En un ensayo de sus últimos años Said reflexionaba sobre lo que él llamaba «las causas
perdidas». Sabía de entrada que iba a perder la batalla en la que estaba más directamente
implicado, la batalla contra la muerte, como todos nosotros, pero algo más deprisa. Para él la
causa palestina había retrocedido, y su desenlace le parecía más lejano que diez años antes. Las
pasiones étnicas, nacionales y religiosas que se había dedicado a combatir se exacerbaban cada
vez más. Desde este punto de vista, los acontecimientos desencadenados a partir del 11 de
septiembre de 2001 golpearon todavía más sus esperanzas de mejorar el mundo. Lo que Said
intentaba conseguir con sus textos, tanto en Orientalismo como en otros, era destruir los clichés y
las generalizaciones abusivas, como la de oriental, musulmán y árabe. Pero el talante bélico que se
instauró, al parecer de forma duradera, tras los atentados, tanto en gran parte del mundo del que
Said era originario como en su patria de adopción, favorece el maniqueísmo visceral, la
estigmatización sin matices del enemigo y el encierro de todo individuo en una categoría a la que
en lo sucesivo está condenado a pertenecer. Los «malvados árabes» de los unos encuentran su
equivalencia en los «malvados estadounidenses» de los otros. Quienes se designan a sí mismos
como expertos disertan en páginas y páginas de periódicos, día tras día en la televisión, sobre el
carácter presuntamente inmutable de los unos o los otros. Las taras que denuncia Orientalismo sin
duda son ahora más graves que en la época en que apareció.

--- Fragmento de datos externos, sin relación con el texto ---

theorem State.drawAt_disp : (s.drawAt x y bs).disp = (drawSprite s.disp x y bs).1 := rfl

theorem State.drawAt_reg (r : RegNo) :
    (s.drawAt x y bs).reg r = if r = vf then flagByte (drawSprite s.disp x y bs).2 else s.reg r :=
  State.setReg_reg _ vf _ r

theorem State.drawAt_frame :
    s.drawAt x y bs = { s with v := (s.drawAt x y bs).v, disp := (s.drawAt x y bs).disp } := rfl

end

theorem flagByte_eq_zero_or_one (c : Bool) : flagByte c = 0 ∨ flagByte c = 1 := by cases c <;> decide

theorem flagByte_eq_one_iff (c : Bool) : flagByte c = 1 ↔ c = true := by cases c <;> decide

/-- Settles O21: the bytes are read and drawn, or nothing is; the sprite's pixels are those of `spriteOn`. -/
theorem drawTogglesSpritePixels : Obligations.DrawTogglesSpritePixels := by
  refine ⟨decodeOp_of_row (.drw 0 0 0), fun x y n s => ?_⟩
  have hbase := s.base_lt
  obtain hin | hout := le_or_gt (s.base + n.val) 4096
  · have hcol : (s.reg x).toNat % 64 < 64 := Nat.mod_lt _ (by decide)
    have hsprite := fun c (r : Fin 32) (hc : c < 64) =>
      spritePixel_spriteBytes s n.val (s.reg y).toNat r.val hcol hc
    have hvf := s.drawAt_reg ((s.reg x).toNat % 64) (s.reg y).toNat (s.spriteBytes n.val) 15
    rw [if_pos rfl] at hvf
    refine ⟨_, exec_drw_of_le hin x y, fun _ => ⟨?toggled, ?flag, ?collides, ?regs, s.drawAt_frame _ _ _,
      fun _ => rfl⟩, by omega⟩
    case toggled =>
      intro c r hc
      rw [State.drawAt_disp, pixel_drawSprite, hsprite c r hc]
    case flag =>
      rw [hvf]
      exact flagByte_eq_zero_or_one _
    case collides =>
      rw [hvf, flagByte_eq_one_iff, drawSprite_collides_iff]
      refine exists_congr fun c => exists_congr fun r => and_congr_right fun hc => ?_
      rw [hsprite c r hc]
    case regs =>
      intro r hr
      rw [State.drawAt_reg, if_neg hr]
  · exact ⟨_, exec_drw_of_lt hout x y, by omega, fun _ => rfl⟩

end Sys2Proof.Machine
end

section
/-! PROOFS. Timers, keypad, random (spec/45_timer_key_random.md R180 to R187): what each instruction answers, the
skips read through the key number, and the tick as the closed form of one tick. -/

namespace Sys2Proof.Machine

open Sys2Proof.Claims

/-! ### The timers (R180 to R183) -/

section
variable (x : RegNo) (s : State)

theorem exec_ldVxDt : exec (.ldVxDt x) s = .next (s.setReg x s.dt) := rfl

theorem exec_ldDtVx : exec (.ldDtVx x) s = .next (s.setDt (s.reg x)) := rfl

theorem exec_ldStVx : exec (.ldStVx x) s = .next (s.setSt (s.reg x)) := rfl

theorem State.tick_eq_ticks_one : s.tick = s.ticks 1 := by rw [s.ticks_succ 0, State.ticks_zero]

theorem deliver_tick : Event.deliver .tick s = .next (s.ticks 1) :=
  congrArg Host.Outcome.next s.tick_eq_ticks_one

/-- The timer of the closed form is the difference over the naturals: it stops at 0 and is not reduced (R183). -/
theorem ofNat_toNat_sub (b : Byte) (n : Nat) : (BitVec.ofNat 8 (b.toNat - n)).toNat = b.toNat - n := by
  have := b.isLt
  rw [BitVec.toNat_ofNat]
  omega

end

/-- Settles O24: the read is one register write of DT. -/
theorem readDelayTimer : Obligations.ReadDelayTimer :=
  ⟨decodeOp_of_row (.ldVxDt 0), fun x s =>
    ⟨_, exec_ldVxDt x s, s.setReg_reg x s.dt, s.onlyRegs_setReg x s.dt⟩⟩

/-- Settles O25: each write is one timer update. -/
theorem writeTimers : Obligations.WriteTimers :=
  ⟨decodeOp_of_row (.ldDtVx 0), decodeOp_of_row (.ldStVx 0), fun x s =>
    ⟨exec_ldDtVx x s, exec_ldStVx x s⟩⟩

/-- Settles O26: the tick is one tick of the closed form, whether or not the latch is set (D24). -/
theorem tickDecrementsTimers : Obligations.TickDecrementsTimers := fun s =>
  ⟨_, deliver_tick s, ofNat_toNat_sub s.dt 1, ofNat_toNat_sub s.st 1, rfl, fun _ => rfl⟩

/-! ### The key states (R184, R185) -/

section
variable (x : RegNo) (s : State)

theorem exec_skp : exec (.skp x) s = .next (s.skipIf (s.keyDown (lowNibble (s.reg x)))) := rfl

theorem exec_sknp : exec (.sknp x) s = .next (s.skipIf (!s.keyDown (lowNibble (s.reg x)))) := rfl

theorem keyDown_lowNibble (b : Byte) :
    s.keyDown (lowNibble b) = s.port.env.keys.getLsbD (b.toNat % 16) := by
  rw [State.keyDown, lowNibble_val]

theorem skipIf_not (c : Bool) : s.skipIf (!c) = { s with pc := if c then s.pc else s.pc + 2 } := by
  cases c <;> rfl

end

/-- Settles O27: both skips read the key numbered by the low nibble (D14), the second one negated. -/
theorem skipOnKey : Obligations.SkipOnKey := by
  refine ⟨decodeOp_of_row (.skp 0), decodeOp_of_row (.sknp 0), fun x s => ⟨?pressed, ?notPressed⟩⟩
  case pressed => rw [exec_skp, keyDown_lowNibble, State.skipIf_eq]
  case notPressed => rw [exec_sknp, keyDown_lowNibble, skipIf_not]

/-! ### The key wait (R186) -/

section
variable {s : State}

theorem exec_ldVxK_of_some {k : KeyNo} (h : s.port.env.poll = some k) (x : RegNo) :
    exec (.ldVxK x) s = .next (s.setReg x (keyByte k)) := by
  rw [exec, execLdVxK, h]

theorem exec_ldVxK_of_none (h : s.port.env.poll = none) (x : RegNo) :
    exec (.ldVxK x) s = .next (s.setPc s.port.insnAddr) := by
  rw [exec, execLdVxK, h]

theorem keyByte_toNat (k : KeyNo) : (keyByte k).toNat = k.val := by
  have := k.isLt
  rw [keyByte, BitVec.toNat_ofNat]
  omega

end

/-- Settles O28: by the poll's answer, one register write of the key or one write of PC (D6). -/
theorem keyWaitStoresOrRetries : Obligations.KeyWaitStoresOrRetries := by
  refine ⟨decodeOp_of_row (.ldVxK 0), fun x s => ?_⟩
  cases hpoll : s.port.env.poll with
  | some k =>
    refine ⟨_, exec_ldVxK_of_some hpoll x, fun k' hk' => ?_, nofun⟩
    obtain rfl : k = k' := Option.some.inj hk'
    exact ⟨by rw [State.setReg_reg_same, keyByte_toNat], s.setReg_reg_frame x _, s.onlyRegs_setReg x _⟩
  | none => exact ⟨_, exec_ldVxK_of_none hpoll x, nofun, fun _ => ⟨rfl, rfl, fun _ => rfl⟩⟩

/-! ### The random byte (R187) -/

theorem exec_rnd (x : RegNo) (kk : Byte) (s : State) :
    exec (.rnd x kk) s = .next (s.setReg x (s.port.env.rnd &&& kk)) := rfl

/-- Settles O29: one register write of the masked byte, whatever byte the record presents (D26). -/
theorem randomAndMask : Obligations.RandomAndMask :=
  ⟨decodeOp_of_row (.rnd 0 0), fun x kk s =>
    ⟨_, exec_rnd x kk s, s.setReg_reg x _, s.onlyRegs_setReg x _⟩⟩

end Sys2Proof.Machine
end

section
/-! PROOFS. Fatal faults (spec/60_exceptions.md R201, R207, R208, R210): an instruction either takes its one fault or
keeps the latch, what that makes of a step that halts the machine, and what a halted machine still does. -/

namespace Sys2Proof.Machine

open Sys2Proof.Claims

variable {i : Instr} {s t : State}

/-! ### The fault table (R201, R210) -/

theorem raises_call (nnn : Addr) (s : State) :
    raises (.call nnn) s = if s.sp.val = 16 then some 2 else none := rfl

theorem raises_ret (s : State) : raises .ret s = if s.sp.val = 0 then some 3 else none := rfl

¿A qué agarrarse cuando descubre uno que es el defensor de tantas causas perdidas? Said
citaba de pasada una frase de Romain Rolland en la que se reconocía, que aludía al «pesimismo de
la inteligencia y el optimismo de la voluntad».[23] ¿Seguir actuando, frente y contra todo, pese a
las advertencias de la razón? También mencionaba una frase de Adorno que en último término
apuesta por la universalidad humana: la idea que se ha pensado una vez con justicia, aunque no
lleve a la victoria, no podrá ser vencida; necesariamente volverá a aparecer y la retomarán otros
hombres en otros tiempos y lugares. Said llegaba a la conclusión de que si una causa era justa,
nunca se pierde definitivamente, porque pasa, cual antorcha, de un individuo a otro.

Yo añadiría que hizo algo más que legar sus causas a los que quisieran retomar la llama.
Convirtió en obra su manera de vivir los últimos años de su vida. No se trata de que se negara a
admitir la situación inicial que el azar reparte a cada uno de nosotros. Al contrario, su itinerario
anterior lo había ya llevado a rechazar la vulgata existencialista según la cual el hombre sólo es
producto de su voluntad y de sus elecciones, y a asumir que era lo que era por razones que poco
dependían de él: un palestino exiliado, un neoyorquino jovial, un profesor de literatura, un
comentarista político y un hombre que amaba y se ponía furioso. También aceptó su enfermedad,
con los cambios que le impuso e incluso las inflexiones que daba a su trabajo biográfico, porque a
menudo no era él, sino ella la que decidía cuándo y cómo podía escribir. Sin embargo, aunque su
conciencia aceptaba lo que no dependía de su voluntad, Said logró superar su yo anterior; alcanzar
y contar la verdad de su ser y esculpir su vida como si de una obra se tratase. Por eso se convirtió
en un individuo universal, un ser particular cuyo destino, que él mismo interpretó, interpela a
todos los demás individuos. No sabemos si, cuando doblen las campanas para cada uno de
nosotros, sabremos encontrar las fuerzas necesarias para hacer lo mismo, pero podemos pensar
en él y en lo que consiguió consigo mismo, que sirvió para hacer el mundo un poco mejor y con
más sentido.

Por todo ello Edward Said merece nuestra gratitud.